We launched the empirical Co-Cities project on the heels of that conference and the connected action-based research program and policy experimentation, with the help of Michel Bauwens and Vasilis Niaros (P2P Foundation Research Fellow) who contributed to the first phase of our case study surveys. For case studies in Latin America, we relied on the excellent suggestions offered to us by Thamy Pogrebinschi. We also relied upon the invaluable data and analysis collected by her and her research team on LATINNO, innovations for democracy in Latin America.
For case studies on sharing cities worldwide we drew upon some of the examples in the book Shareable Sharing Cities: Activating the Urban Commons. We are thankful to Shareable co-founder Neal Gorenflo for his support and for being a constant source of inspiration throughout the last years. We benefited tremendously from our mutual exchange with Daniela Patti and Levente Polyk, co-founders of Eutropian, who nurtured our interest in sustainable urban regeneration processes. We have also learned a great deal from Eutropians research projects and found particularly useful the case studies contained in the book Funding the Cooperative City. We shared the initial part of this research journey with Gregorio Arena, Daniele Donati, and Fabio Giglioni at Labsus.org.

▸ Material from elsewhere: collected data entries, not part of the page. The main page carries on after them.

-- ==== Sys2Proof/Tests/Slice0.lean ====
section
/-! SUPPORT. Tests of one step or less, their expected results taken from the spec's encodings and from
95_test_vectors.md (V<n>), and a witness for the hypotheses of each statement. -/

namespace Sys2Proof.Tests

open Sys2Proof Sys2Proof.Machine

/-! ## Helpers -/

/-- The state an outcome answers, if it answers one. -/
def after (r : Result) : Option State :=
  match r with
  | .next t => some t
  | .fault _ => none
  | .refused _ => none

/-- Reset, with these events to come. -/
def presenting (evs : List HostEvent) : State := { State.reset with pending := evs }

/-- A state that holds a response frame. -/
def holding (k : RxKind) (d : Vector Byte 6) : State :=
  { State.reset with status := .ok, rxvalid := true, rxKind := some k, rxData := some d }

/-- RX_DATA of V42, the firmware reply. -/
def firmwareData : Vector Byte 6 := #v[0x07, 0x0A, 0x0A, 0x09, 0x12, 0x34]

/-- V42. -/
def firmwareReply : List Byte := [0xAA, 0xC5, 0x07, 0x0A, 0x0A, 0x09, 0x12, 0x34, 0x6A, 0xAB]

/-- V43. -/
def activeReport : List Byte := [0xAA, 0xC0, 0xD4, 0x04, 0x3A, 0x0A, 0xA1, 0x60, 0x1D, 0xAB]

/-- TXBUF of V6, `ENCODE FIRMWARE, 0x00, {}`. -/
def firmwareFrame : Vector Byte 19 :=
  #v[0xAA, 0xB4, 0x07, 0x00, 0x00, 0x00, 0x00, 0x00, 0x00, 0x00, 0x00, 0x00, 0x00, 0x00, 0x00, 0xFF,
     0xFF, 0xB9, 0xAB]

/-! ## WellFormed: one ill-formed term for each check -/

theorem test_wf_refuses_sixteen_values : wellFormed (.encode 0x02 0 (List.replicate 16 0)) = false := by
  decide
theorem test_wf_refuses_sixteen_values_of_a_row : wellFormed (.query 0 (List.replicate 16 0)) = false := by
  decide
theorem test_wf_takes_fifteen_values : wellFormed (.encode 0x02 0 (List.replicate 15 0)) = true := by
  decide
theorem test_wf_refuses_long_buffer :
    wellFormed (.checksum (List.replicate (Config.bufMax + 1) 0) 0 0) = false ∧
    wellFormed (.decode (List.replicate (Config.bufMax + 1) 0)) = false := by
  simp [wellFormed, bufFits]
theorem test_wf_takes_nineteen_bytes : wellFormed (.decode (List.replicate 19 0)) = true := by
  simp [wellFormed, bufFits, Config.bufMax]

/-! ## Decoding: field values written out from 30_encoding.md R78 and R83 -/

/-- VALUE lines with one byte on the first, and bytes that VLEN = 1 leaves unread. -/
def oneValue : Vector Byte 15 := #v[0x1E, 9, 9, 9, 9, 9, 9, 9, 9, 9, 9, 9, 9, 9, 9]

theorem test_decode_ENCODE :
    decode { RequestPort.zero with op := 0b0001, cmd := 0x09, mode := 0x01, vlen := 0b0001, value := oneValue }
      = (.encode 0x09 0x01 [0x1E]) := by decide
theorem test_decode_CHECKSUM :
    decode { RequestPort.zero with op := 0b0010, buf := [0xFF, 0x01], bufRest := [0x77], lo := 1, hi := 2 }
      = (.checksum [0xFF, 0x01] 1 2) := by decide
theorem test_decode_DECODE :
    decode { RequestPort.zero with op := 0b0011, buf := [0xAA, 0xC5], bufRest := [0x07] }
      = (.decode [0xAA, 0xC5]) := by decide
theorem test_decode_CLASSIFY :
    decode { RequestPort.zero with op := 0b0100, expect := 0x07, cmd := 0x55 } = (.classify 0x07) := by
  decide
theorem test_decode_RESERVED_0 : decode { RequestPort.zero with op := 0b0000 } = .reservedZero := by decide
theorem test_decode_RESERVED_5 : decode { RequestPort.zero with op := 0b0101 } = .reservedFive := by decide
theorem test_decode_RESERVED_6_7 :
    decode { RequestPort.zero with op := 0b0110 } = (.reservedSixSeven 0) ∧
    decode { RequestPort.zero with op := 0b0111 } = (.reservedSixSeven 1) := by decide
theorem test_decode_RESERVED_8_F :
    decode { RequestPort.zero with op := 0b1000 } = (.reservedHigh 0) ∧
    decode { RequestPort.zero with op := 0b1110 } = (.reservedHigh 6) := by decide
theorem test_decode_COMMUNICATION_MODE :
    decode { RequestPort.zero with op := 0b0001, cmd := 0x02, mode := 0x01, vlen := 0b0001, value := oneValue }
      = (.communicationMode 0x01 [0x1E]) := by decide
theorem test_decode_QUERY :
    decode { RequestPort.zero with op := 0b0001, cmd := 0x04 } = (.query 0x00 []) := by decide
theorem test_decode_DEVICE_ID :
    decode { RequestPort.zero with op := 0b0001, cmd := 0x05 } = (.deviceId 0x00 []) := by decide
theorem test_decode_WORK_MODE :
    decode { RequestPort.zero with op := 0b0001, cmd := 0x06 } = (.workMode 0x00 []) := by decide
theorem test_decode_FIRMWARE :
    decode { RequestPort.zero with op := 0b0001, cmd := 0x07 } = (.firmware 0x00 []) := by decide
theorem test_decode_DUTY_CYCLE :
    decode { RequestPort.zero with op := 0b0001, cmd := 0x08, mode := 0x01, vlen := 0b0001, value := oneValue }
      = (.dutyCycle 0x01 [0x1E]) := by decide
theorem test_decode_ACTIVE_RESPONSE :
    decode { RequestPort.zero with op := 0b0011, buf := activeReport }
      = (.activeResponse 0xAA #v[0xD4, 0x04, 0x3A, 0x0A, 0xA1, 0x60] 0x1D 0xAB) := by decide
theorem test_decode_PASSIVE_RESPONSE :
    decode { RequestPort.zero with op := 0b0011, buf := firmwareReply }
      = (.passiveResponse 0xAA firmwareData 0x6A 0xAB) := by decide
theorem test_blen_is_the_length_of_buf :
    ({ RequestPort.zero with buf := firmwareReply, bufRest := [0x77] } : RequestPort).blen = 10 := by decide
theorem test_request_rows_cover_every_op :
    ∀ op : BitVec 4, (requestRows.filter (fun r => r.takes op)).length = 1 := by decide
theorem test_table_words_of_responses :
    decodeTableWord 8 0xC0 = some (.activeResponse 0 #v[0, 0, 0, 0, 0, 0] 0 0) ∧
    decodeTableWord 8 0xC5 = some (.passiveResponse 0 #v[0, 0, 0, 0, 0, 0] 0 0) := by decide
theorem test_first_step_runs_table_word :
    (after (step (State.reset.withFetchWord 8 0x5))).map State.status = some .badOp := by decide

/-! ## Meanings: vectors of 95_test_vectors.md, each from reset -/

theorem test_ENCODE_V6 :
    (after (exec (.encode 0x07 0x00 []) State.reset)).map State.txbuf = some (some firmwareFrame) := by decide
theorem test_ENCODE_V27_reports_bad_command :
    (after (exec (.encode 0x09 0x00 (List.replicate 11 0)) State.reset)).map
      (fun t => (t.response.status, t.response.cause)) = some (0x1, 1) := by decide
theorem test_CHECKSUM_V34 :
    (after (exec (.checksum firmwareFrame.toList 0 19) State.reset)).map State.csumOut = some (some 0xC7) := by
  decide
theorem test_CHECKSUM_V41_range_after_end :
    (after (exec (.checksum [0x10, 0x20, 0x30] 4 4) State.reset)).map (fun t => (t.status, t.csvalid))
      = some (.badRange, false) := by decide
theorem test_DECODE_V53_checksum_before_id :
    (after (exec (.decode [0xAA, 0xC4, 0x07, 0x0A, 0x0A, 0x09, 0x12, 0x34, 0x6B, 0xAB]) State.reset)).map
      State.status = some .badChecksum := by decide
theorem test_DECODE_V54_tail :
    (after (exec (.decode [0xAA, 0xC5, 0x07, 0x0A, 0x0A, 0x09, 0x12, 0x34, 0x6A, 0xAA]) State.reset)).map
      State.status = some .badTail := by decide
theorem test_CLASSIFY_V64_stale :
    (after (exec (.classify 0x04) (holding .passive firmwareData))).map State.cls = some .stale := by decide
theorem test_CLASSIFY_V76_active_with_equal_echo :
    (after (exec (.classify 0x07) (holding .active #v[0x07, 0, 0, 0, 0, 0]))).map State.cls
      = some .activeReport := by decide
theorem test_RESERVED_V81_keeps_txbuf :
    (after (exec (.reservedHigh 7) { State.reset with txvalid := true, txbuf := some firmwareFrame })).map
      (fun t => (t.status, t.txbuf)) = some (.badOp, some firmwareFrame) := by decide
theorem test_COMMUNICATION_MODE_V16_wraps :
    (after (exec (.communicationMode 0xFF (List.replicate 10 0xFF)) State.reset)).map
      (fun t => t.txbuf.map (fun f => (f[14], f[17]))) = some (some (0x00, 0xA9)) := by decide
theorem test_QUERY_V3 :
    (after (exec (.query 0x00 []) State.reset)).map (fun t => t.txbuf.map (fun f => (f[2], f[17])))
      = some (some (0x04, 0xB6)) := by decide
theorem test_DEVICE_ID_V10 :
    (after (exec (.deviceId 0x01 [0x12, 0x34]) State.reset)).map
      (fun t => t.txbuf.map (fun f => (f[2], f[5], f[17]))) = some (some (0x05, 0x34, 0xFE)) := by decide
theorem test_WORK_MODE_V11 :
    (after (exec (.workMode 0x01 [0x01]) State.reset)).map (fun t => t.txbuf.map (fun f => (f[2], f[17])))
      = some (some (0x06, 0xBA)) := by decide
theorem test_FIRMWARE_V14 :
    (after (exec (.firmware 0x00 [1, 2, 3, 4, 5, 6, 7, 8, 9, 10]) State.reset)).map
      (fun t => t.txbuf.map (fun f => (f[2], f[13], f[17]))) = some (some (0x07, 0x0A, 0xF0)) := by decide
theorem test_DUTY_CYCLE_V17_not_range_checked :
    (after (exec (.dutyCycle 0x01 [0x23]) State.reset)).map (fun t => t.txbuf.map (fun f => (f[2], f[17])))
      = some (some (0x08, 0xDE)) := by decide
theorem test_ACTIVE_RESPONSE_V45 :
    (after (exec (.activeResponse 0xAA #v[255, 255, 255, 255, 255, 255] 0xFA 0xAB) State.reset)).map
      (fun t => (t.status, t.rxKind)) = some (.ok, some .active) := by decide
theorem test_PASSIVE_RESPONSE_V42 :
    (after (exec (.passiveResponse 0xAA firmwareData 0x6A 0xAB) State.reset)).map
      (fun t => (t.rxKind, t.rxData)) = some (some .passive, some firmwareData) := by decide
/-- V42 then V63, at the step: the lines of the response to CLASSIFY 0x07 (R35). -/
theorem test_response_lines_V63 :
    (after (step { holding .passive firmwareData with
      pending := [.request { RequestPort.zero with op := 4, expect := 0x07 }] })).map State.responses
      = some [{ status := 0x0, cause := 0, txvalid := false, txbuf := none, rxvalid := true,
                rxKind := some 1, rxData := some firmwareData, cls := 2, csvalid := false,
                csumOut := none, isActive := false, isPassiveReply := true }] := by decide
theorem test_RST_V84_clears_class :
    (after (step { holding .passive firmwareData with cls := .passiveReply, pending := [.rst none] })).map
      (fun t => (t.status, t.cls, t.rxvalid)) = some (.none, .none, false) := by decide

We are deeply grateful to Nicoletta Levi, Valeria Montanari, Lanfranco De Franco, and Luca Vecchi, leading policymakers in Reggio Emilia; Gianni Ferrero, Fabrizio Barbiero, Walter Cavallaro, Ilda Curti, Alice Zanasi, Tiziana Eliantonio, Laura Socci, Alessandra Quarta, Ugo Mattei, Antonio Vercellone, Rocco Albanese, Simone DAntonio, and Paolo Testa, key players in the Co-City Turin UIA project; Nicola Masella, Fabio Pascap, Alberto Lucarelli, Carmine Piscopo, Giuseppe Micciarelli, Roberta Nicchia, and Maria Francesca De Tullio, key figures in the Naples urban commons policymaking and advocacy who led also the Civic eState URBACT project (which helped us learn from the professional expertise of exemplary urban civil servants and activists such as Magdalena Skiba and Michal Zorena from Gdansk; Natalie van Loon from Amsterdam; Gala Pin, Laia Fornet, Albert Gomez Martin, and Mauro Castro from Barcelona; Emma Tytgadt, Yoko Gesels, and Eleke Langeraert from Gent; Marius Homocianu from Iasi; and Peter Fomela from Presov); Mauro Annunziato and Claudia Meloni, lead scientists at ENEA the Italian National Research Agency on Sustainable Development, who enabled our research on smart communities and energy communities; Luca Talluri, Alessandro Almadori, and Luca Montuori, who supported our research endeavor to reconceive public and social housing as commons; Massimo Alvisi and Gerlando Iorio, who involved us in the Co-Battipaglia project and made us think about the key role urban planning may play in enabling the urban commons; and Paola Verdinelli, Paola Cannav, Dario Minghetti, and Urio Cini, who played a key role in the first river participatory foundation and the first neighborhood cooperative incubated in Rome through the Co-Roma.it platform and project. They all contributed to give us the opportunity to collaborate in a collective effort to put the theory of the urban commons into practice in stimulating testbeds like Bologna, Reggio Emilia, Turin, Naples, and Rome.